I cittadini dei Paesi parte che perdono il proprio passaporto nel territorio del dell’altra Parte informano le competenti autorità nel Paese ospite e sollecitano un intervento appropriato. La missione diplomatica interessata o il posto consolare interessato rilascia un nuovo passaporto o documento di viaggio al proprio cittadino e ne informa le competenti autorità del Paese ospite.
Le disposizioni del presente Accordo non dispensano i cittadini di entrambi i Paesi che sono titolari di un passaporto diplomatico o di servizio valido dall’obbligo di rispettare, durante il loro soggiorno, il diritto interno vigente nel territorio dell’altra Parte.
Entro trenta (30) giorni dalla firma del presente Accordo le Parti si scambiano per via diplomatica gli specimen dei loro passaporti diplomatici e di servizio e le informazioni sulle norme che ne reggono l’utilizzo.
Ciascuna Parte trasmette inoltre all’altra Parte per via diplomatica gli specimen dei suoi passaporti diplomatici e di servizio nuovi o modificati, al più tardi trenta (30) giorni prima della loro introduzione.
Le Parti s’informano altresì per scritto e per via diplomatica su qualsiasi cambiamento relativo alle regole che reggono l’utilizzo dei passaporti diplomatici e di servizio.
I dati personali trasmessi in applicazione del presente Accordo sono raccolti, trattati e protetti conformemente al diritto interno. In particolare si applicano i seguenti principi:
Le controversie tra le Parti relative all’interpretazione, all’applicazione o all’attuazione del presente Accordo sono risolte in via amichevole mediante consultazioni reciproche e negoziati tra le autorità competenti delle Parti.
Di comune intesa fra le Parti, il presente Accordo può essere emendato per via diplomatica mediante scambio di note fra le Parti. Le modifiche entrano in vigore il giorno della ricezione della seconda notifica con la quale le Parti si comunicano vicendevolmente di aver espletato le necessarie formalità interne.
Ciascuna Parte si riserva il diritto di sospendere integralmente o parzialmente il presente Accordo per motivi di ordine pubblico e per tutelare la sanità pubblica e interessi in materia di sicurezza.

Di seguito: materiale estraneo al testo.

/-- Every step keeps the loop, and none fetches the sentinel: the sentinel does not decode to a jump. -/
theorem step_of_selfJumping {s : State} (h : SelfJumping s) :
    ∃ t, step s = .next t ∧ SelfJumping t ∧ Driver.fetchedSentinel s t = false := by
  by_cases hs : s.stage = .stage1
  · refine ⟨_, step_stage1 hs h.clr, ⟨h.clr, h.word, fun _ => h.word⟩, Bool.eq_false_iff.mpr fun hfetched => ?_⟩
    obtain ⟨-, -, hsentinel⟩ := (fetchedSentinel_eq_true_iff _ _).mp hfetched
    have hir : decode (fetchDone s).ir = .jumpu s.pc := h.word
    have hdecode : decode Driver.sentinel = .undef15 0xFF := by decide
    rw [hsentinel, hdecode] at hir
    exact Instr.noConfusion hir
  · refine ⟨_, ?_, edge_keeps_selfJumping h hs,
      Bool.eq_false_iff.mpr fun hfetched => hs ((fetchedSentinel_eq_true_iff _ _).mp hfetched).1⟩
    rw [step_eq_exec_decode_ir h.clr, h.ir hs, exec_eq_edge]
    rfl

theorem runToSentinel_of_selfJumping (fuel : Nat) {s : State} (h : SelfJumping s) : Driver.runToSentinel fuel s = none := by
  induction fuel generalizing s with
  | zero => rfl
  | succ fuel ih =>
    obtain ⟨t, hstep, ht, hnot⟩ := step_of_selfJumping h
    rw [runToSentinel_succ hstep, hnot, ih ht]
    rfl

/-- Settles O59: the loop is an invariant that no step of a run leaves. -/
theorem selfJumpNeverEndsRun : Obligations.SelfJumpNeverEndsRun :=
  fun fuel _ h => runToSentinel_of_selfJumping fuel (selfJumping_of_atFetch h)

/-! ### The cautious variant -/

theorem refusesFetch_refuse_eq_true_iff (s : State) :
    refusesFetch .refuse s = true ↔ s.stage = .stage1 ∧ 11 ≤ (opcodeOf (fetchWord s)).toNat := by
  simp [refusesFetch, undefinedOpcode]

/-- With the clear high both variants clear; with it low they differ by the check at fetch alone. -/
theorem clockStep_refuse (s : State) :
    clockStep .refuse s = if s.clr = false ∧ refusesFetch .refuse s = true
      then .refused (.undefinedOpcode (opcodeOf (fetchWord s))) else step s := by
  cases hclr : s.clr with
  | true => simp [clockStep, hclr, step_clear hclr]
  | false => simp [clockStep, hclr, step_eq_exec_decode_ir hclr]

/-- Settles O60: the check at fetch is the statement's condition. -/
theorem refuseVariant : Obligations.RefuseVariant := by
  intro s
  rw [clockStep_refuse, ← refusesFetch_refuse_eq_true_iff]
  exact ⟨fun h => if_pos h, fun h => if_neg h⟩

end Sys2Proof.Proofs
end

La sospensione, unitamente ai motivi, è notificata all’altra Parte per scritto per via diplomatica ed entra in vigore non appena l’altra Parte riceve la notifica scritta.
La Parte che ha sospeso l’Accordo revoca quanto prima la sospensione per via diplomatica mediante notifica scritta all’altra Parte.
Il presente Accordo entra in vigore il novantesimo (90°) giorno dalla data della firma e resta in vigore per una durata indeterminata, salvo se è denunciato conformemente al paragrafo (2).
Ciascuna Parte può denunciare il presente accordo per via diplomatica mediante notifica scritta con preavviso di novanta (90) giorni.
In fede di che , i sottoscritti, debitamente autorizzati dai rispettivi Governi, hanno firmato il presente Accordo in duplice copia nelle lingue tedesca e inglese, ciascun testo facente parimenti fede.
Fatto a Città del Capo il 3 giugno 2010.